[Stored data entries]
/-! ### The register window -/

/-- R3, R388, R393, R394, R445: a write through a path that does not reach a register changes nothing; one to a locked register turns
the TDI to ERROR, which ends the partition's launches, stops its queue, closes its streams and raises an alarm; otherwise a
plain register takes its writable bits. A read answers with the register, all ones through the VF of a partition that does not exist, 0 where
the path does not reach, and a withheld reading is audited; over a dead link there is no answer (R391). That the audit record's OFF is the offset in
the register block is the model's choice (log entry 63), and so are the form of a sensor's reading (log entry 21) and which paths reach what the owner
session alone may write (log entry 43). -/
def Obligations.RegistersAndPaths : Prop :=
  (∀ (s : State) path b off v, off % 8 ≠ 0 ∨ s.reaches path b off = false → exec (.registerWrite path b off v) s = .next s) ∧
  (∀ (s : State) path b off v p, off % 8 = 0 → b ≠ .debug → s.reaches path b off = true → s.lockOf b off = some p → s.isLocked p = true →
    exec (.registerWrite path b off v) s = .next (s.enterError p)) ∧
  (∀ (s : State) p, let t := s.enterError p
    (p < s.sec.tdi.length → t.tdiOf p = .error) ∧ t.sec.cins = s.sec.cins.filter (fun c => c.part != p) ∧
    (∀ q, s.sec.queues[p]? = some q → t.sec.queues[p]? = some { q with stop := true }) ∧
    ⟨s.clock, 3, p, 1⟩ ∈ t.sec.log ∧ 1 ≤ t.sec.alarm ∧
    ((s.launches.map Launch.seq).Nodup → ∀ l ∈ t.launches, l.part = p → l.st ≠ .retired → l.status ≠ 0 ∧ ∀ q ∈ l.spans, q.st = .done)) ∧
  (∀ (s : State) path off v, s.Takes path .control (0x300 + 8 * off) → off < 8 →
    exec (.registerWrite path .control (0x300 + 8 * off) v) s = .next (s.put .control (0x300 + 8 * off) 0xFF v)) ∧
  (∀ (s : State) path st v, st < 8 →
    (s.Takes path .control (0x40 * st + 0x08) → exec (.registerWrite path .control (0x40 * st + 0x08) v) s =
      .next (s.modStream st (fun x => { x with arg := v }))) ∧
    (s.Takes path .control (0x40 * st + 0x10) → exec (.registerWrite path .control (0x40 * st + 0x10) v) s =
      .next (s.modStream st (fun x => { x with ctab := v &&& 0xFFFFFFFFFFFFFFC0 }))) ∧
    (s.Takes path .control (0x40 * st + 0x30) → exec (.registerWrite path .control (0x40 * st + 0x30) v) s =
      .next (s.modStream st (fun x => { x with pseq := v }))) ∧
    (s.Takes path .control (0x200 + 8 * st) → exec (.registerWrite path .control (0x200 + 8 * st) v) s =
      .next (s.modStream st (fun x => if x.st = .idle then { x with part := v.toNat / 2 ^ 16 % 4, asid := v.toNat % 2 ^ 12 } else x)))) ∧
  (∀ (s : State) path p v, p < 4 →
    (s.Takes path .sec (0x100 * p + 8) → exec (.registerWrite path .sec (0x100 * p + 8) v) s =
      .next (s.put .sec (0x100 * p + 8) 0xFFFFFFFFFFFFFFFF v)) ∧
    (s.Takes path .sec (0x1400 + 8 * p) → exec (.registerWrite path .sec (0x1400 + 8 * p) v) s =
      .next (if path = .owner p then s.put .sec (0x1400 + 8 * p) 0xF v else s)) ∧
    (path ≠ .owner p → exec (.registerWrite path .debug (0x400 * p) v) s = .next s) ∧
    (path = .owner p → s.reaches path .debug (0x400 * p) = true → exec (.registerWrite path .debug (0x400 * p) v) s =
      .next (if s.isLocked p then s.enterError p else s.put .debug (0x400 * p) 3 v)) ∧
    (s.Takes path .hostLink (0x80 * p) → exec (.registerWrite path .hostLink (0x80 * p) v) s =
      .next (s.modQueue p (fun q => if q.cfg.getLsbD 63 then q else { q with base := v &&& 0xFFFFFFFFFFFFF00F })))) ∧
  (∀ (s : State) path b off, (∀ link q, path = .vf link q → s.hasPart q = true) →
    (s.linkUp path = false → exec (.withheldRead path b off) s = .next s) ∧
    (s.linkUp path = true → off % 8 ≠ 0 ∨ s.reaches path b off = false → exec (.withheldRead path b off) s = .next { s with out := s.out ++ [.value path 0] }) ∧
    (∀ p, p < 4 → b = .sec → off = 0x1018 + 0x40 * p → s.reaches path b off = true →
      (p ∉ s.sec.counted ∨ s.answered p 2 path = true → exec (.withheldRead path b off) s = .next { s with out := s.out ++ [.value path (s.hreg .sec off)] }) ∧
      (p ∈ s.sec.counted → s.answered p 2 path = false → ∃ a, exec (.withheldRead path b off) s = .next { s with
        out := s.out ++ [.value path 0]
        sec := { s.sec with audit := a } } ∧ ∃ r ∈ a, r.part = p ∧ r.kind = 1 ∧ r.off = off)) ∧
    (off % 8 = 0 → s.reaches path b off = true → b ≠ .debug → b ≠ .sensor → (b = .sec → off < 0x1000 ∨ 0x1100 ≤ off ∨ off % 0x40 ≠ 0x18) → ∃ v, exec (.withheldRead path b off) s =
      .next { s with out := s.out ++ [.value path v] } ∧
      (b = .power → off < 0x40 → v = s.hreg .power off) ∧ (b = .config → v = s.hreg .config off) ∧ (b = .sec → off % 0x100 = 8 → off < 0x400 → v = s.hreg .sec off)) ∧
    (∀ d k, d < 8 → k < 0x38 → b = .sensor → off = 0x100 * d + k → off % 8 = 0 → s.reaches path b off = true →
      (s.answered (s.partOf d) 0 path = true → exec (.withheldRead path b off) s =
        .next { s with out := s.out ++ [.value path (Config.sensor s.nonce off &&& 0x7FFFFFFFFFFFFFFF)] }) ∧
      (s.answered (s.partOf d) 0 path = false → ∃ a, exec (.withheldRead path b off) s = .next { s with
          out := s.out ++ [.value path 0x8000000000000000]
          sec := { s.sec with audit := a } } ∧
        ∃ r ∈ a, r.part = s.partOf d ∧ r.kind = 1 ∧ r.off = off))) ∧
  (∀ (s : State) link q b off, s.hasPart q = false → link ∉ s.sec.ideDead →
    exec (.withheldRead (.vf link q) b off) s = .next { s with out := s.out ++ [.value (.vf link q) 0xFFFFFFFFFFFFFFFF] })

/-! ### Keys, streams and copy-in queues -/

/-- R370-R373, R376, R378, R395-R397: key commands and stream commands. CREATE and IMPORT fill the lowest free slot and return a handle that
passes the four tests; RETIRE frees the slot or leaves it RETIRING; a scrub makes a range read zero under its slot; OPEN, CLOSE and QUERY act
on the named stream; a GO while BUSY only sets STAT. BADARG once a level-3 alarm has erased the keys or by another path than the TDI's, and NOSLOT
before the unwrapping of an IMPORT are the model's choice (log entry 56); so is what unwrap tests, and in which order (log entry 57). -/
def Obligations.KeysAndStreams : Prop :=
  (∀ (s : State) p path, s.Takes path .sec (0x100 * p) →
    let off := 0x100 * p
    let go (op : Nat) : State := s.put .sec off 0xF (BitVec.ofNat 64 op)
    ((s.hreg .sec off).getLsbD 63 = true → ∀ i, i = .keyCreate p path ∨ i = .keyImport p path ∨ i = .keyRetire p path ∨ i = .scrub p path →
      exec i s = .next (s.put .sec off 0x00FF000000000000 (BitVec.ofNat 64 (3 * 2 ^ 48)))) ∧
    ((s.hreg .sec off).getLsbD 63 = false → s.sec.erased = true ∨ s.doorOpen p path = false →
      ∀ i op, (i, op) ∈ [(Instr.keyCreate p path, 1), (.keyImport p path, 2), (.keyRetire p path, 3), (.scrub p path, 4)] →
        exec i s = .next ((go op).ended .sec off 2 false)) ∧
    ((s.hreg .sec off).getLsbD 63 = false → s.sec.erased = false → s.doorOpen p path = true →
      ((go 1).freeSlotOf = none → exec (.keyCreate p path) s = .next ((go 1).ended .sec off 1 false)) ∧
      (∀ n, (go 1).freeSlotOf = some n → exec (.keyCreate p path) s = .next ((go 1).bindSlot p n [])) ∧
      ((go 2).freeSlotOf = none → exec (.keyImport p path) s = .next ((go 2).ended .sec off 1 false)) ∧
      (∀ n, (go 2).freeSlotOf = some n →
        ((go 2).unwrap p 0 ((go 2).hreg .sec (off + 8)) = none → exec (.keyImport p path) s = .next ((go 2).ended .sec off 4 false)) ∧
        (∀ raw t, (go 2).unwrap p 0 ((go 2).hreg .sec (off + 8)) = some (raw, t) → exec (.keyImport p path) s = .next (t.bindSlot p n raw))) ∧
      (let h := (go 3).hreg .sec (off + 8);
        ((go 3).handleNames p h = true → exec (.keyRetire p path) s = .next (((go 3).retireSlot (h.toNat / 2 ^ 20 % 2 ^ 10)).ended .sec off 0 false)) ∧
        ((go 3).handleNames p h = false → exec (.keyRetire p path) s = .next ((go 3).ended .sec off 2 false))) ∧
      (let t := go 4; let base := (t.hreg .sec (off + 8)).toNat; let size := (t.hreg .sec (off + 0x10)).toNat % 2 ^ 6;
        let slot := (t.hreg .sec (off + 0x10)).toNat / 2 ^ 16 % 2 ^ 10;
        let good : Prop := (12 ≤ size ∧ size ≤ 36 ∧ base % 2 ^ size = 0 ∧ (slot = 0 ∨ (t.keySlot slot).st = .live ∧ (t.keySlot slot).part = p) ∧
          t.inPartDram p base (2 ^ size) = true ∧ ∀ a, t.saveArea p = some a → framesMeet base (2 ^ size) a.1 a.2 = false);
        (¬ good → exec (.scrub p path) s = .next (t.ended .sec off 2 false)) ∧
        (good → ∃ due, exec (.scrub p path) s = .next (({ t with
          sec := { t.sec with scrubs := t.sec.scrubs ++ [⟨p, slot, base, size, due⟩] }
          tlb := t.tlb.filter (fun y => Word.peer y.leaf != 0 || !framesMeet (Word.addr y.leaf) (2 ^ y.sizeLog) base (2 ^ size))
          walks := t.walks.filter (fun w => !framesMeet (Word.addr w.entry) 4096 base (2 ^ size) && !framesMeet w.pa 8 base (2 ^ size)) } :
            State).ended .sec off 0 true))))) ∧
  (∀ (s : State) p n raw, Cells.wf freeSlot s.sec.slots = true → p < 4 → 0 < n → n < 1024 → (s.keySlot n).gen < 2 ^ 20 →
    let t := s.bindSlot p n raw
    (t.keySlot n).st = .live ∧ (t.keySlot n).part = p ∧ (t.keySlot n).gen = (s.keySlot n).gen ∧ (t.keySlot n).raw = raw ∧
      t.handleOk p (t.handleOf n) = true ∧ ∀ m, m ≠ n → t.keySlot m = s.keySlot m) ∧
  (∀ (s : State) n, Cells.wf freeSlot s.sec.slots = true →
    (s.slotUsed n = true → (s.retireSlot n).keySlot n = { s.keySlot n with st := .retiring }) ∧
    (s.slotUsed n = false → ((s.retireSlot n).keySlot n).st = .free ∧ ((s.retireSlot n).keySlot n).gen = (s.keySlot n).gen + 1) ∧
    (s.retireSlot n).sec.cins = s.sec.cins.filter (fun c => c.slot != n) ∧ ∀ m, m ≠ n → (s.retireSlot n).keySlot m = s.keySlot m) ∧
  (∀ (s : State) p x, s.sec.scrubs.find? (fun x => x.part == p) = some x → x.due ≤ s.clock →
    (∀ q ∈ s.homeOps, q.loc.peer = 0 → framesMeet q.loc.pa q.n x.base (2 ^ x.sizeLog) = false) →
    (∀ q ∈ s.sec.queues, ∀ d ∈ q.descs, ∀ c ∈ d.locs, c.1.peer = 0 → framesMeet c.1.pa c.2 x.base (2 ^ x.sizeLog) = false) →
    exec (.scrubComplete p) s = .next (((s.zeroFrames x.slot x.base (2 ^ x.sizeLog)).modSec (fun y => { y with
      scrubs := y.scrubs.erase x })).ended .sec (0x100 * p) 0 false) ∧
    (s.MemOk → 64 ≤ 2 ^ x.sizeLog → x.base % 64 = 0 → ∀ a, let t := s.zeroFrames x.slot x.base (2 ^ x.sizeLog)
      (x.base ≤ a → a < x.base + 2 ^ x.sizeLog → t.byteAt x.slot a = 0) ∧
      (a < x.base ∨ x.base + 2 ^ x.sizeLog ≤ a → ∀ slot, t.byteAt slot a = s.byteAt slot a))) ∧
  (∀ (s : State) p path, s.Takes path .sec (0x400 + 0x40 * p) → (s.hreg .sec (0x400 + 0x40 * p)).getLsbD 63 = false → s.sec.erased = false →
    s.doorOpen p path = true →
    let off := 0x400 + 0x40 * p
    let go (op : Nat) : State := s.put .sec off 0xF (BitVec.ofNat 64 op)
    let sid := (s.hreg .sec (off + 0x18)).toNat % 2 ^ 32
    let h := s.hreg .sec (off + 0x10)
    let n := h.toNat / 2 ^ 20 % 2 ^ 10
    let open_ := s.cin? p sid
    Cells.wf 0 s.hregs = true →
    (sid = 0 ∨ open_ ≠ none ∨ s.handleOk p h = false → exec (.streamOpen p path) s = .next ((go 1).ended .sec off 2 false)) ∧
    (sid ≠ 0 → open_ = none → s.handleOk p h = true →
      (64 ≤ (s.sec.cins.filter (fun c => c.part == p)).length → exec (.streamOpen p path) s = .next ((go 1).ended .sec off 1 false)) ∧
      ((s.sec.cins.filter (fun c => c.part == p)).length < 64 →
        ((go 1).unwrap p 1 (s.hreg .sec (off + 8)) = none → exec (.streamOpen p path) s = .next ((go 1).ended .sec off 4 false)) ∧
        (∀ raw t, (go 1).unwrap p 1 (s.hreg .sec (off + 8)) = some (raw, t) → exec (.streamOpen p path) s =
          .next ((t.modSec (fun y => { y with cins := y.cins ++ [⟨p, sid, n, (t.keySlot n).gen, 0, raw.take 32⟩] })).ended .sec off 0 false)))) ∧
    (open_ = none → exec (.streamClose p path) s = .next ((go 2).ended .sec off 2 false) ∧
      exec (.streamQuery p path) s = .next ((go 3).ended .sec off 2 false)) ∧
    (∀ c, open_ = some c →
      exec (.streamClose p path) s = .next (((go 2).modSec (fun y => { y with cins := y.cins.filter (fun z => z != c) })).ended .sec off 0 false) ∧
      exec (.streamQuery p path) s = .next (((go 3).setHreg .sec (off + 0x20) (BitVec.ofNat 64 c.last)).ended .sec off 0 false)))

▶ What the task asks: Using the data above, reproduce exactly the lines from the line that contains "(s.answered (s.partOf d) 0 path = false" through the line that contains "a handle that", including both.

▶ Finished exercise:
      (s.answered (s.partOf d) 0 path = false → ∃ a, exec (.withheldRead path b off) s = .next { s with
          out := s.out ++ [.value path 0x8000000000000000]
          sec := { s.sec with audit := a } } ∧
        ∃ r ∈ a, r.part = s.partOf d ∧ r.kind = 1 ∧ r.off = off))) ∧
  (∀ (s : State) link q b off, s.hasPart q = false → link ∉ s.sec.ideDead →
    exec (.withheldRead (.vf link q) b off) s = .next { s with out := s.out ++ [.value (.vf link q) 0xFFFFFFFFFFFFFFFF] })

/-! ### Keys, streams and copy-in queues -/

/-- R370-R373, R376, R378, R395-R397: key commands and stream commands. CREATE and IMPORT fill the lowest free slot and return a handle that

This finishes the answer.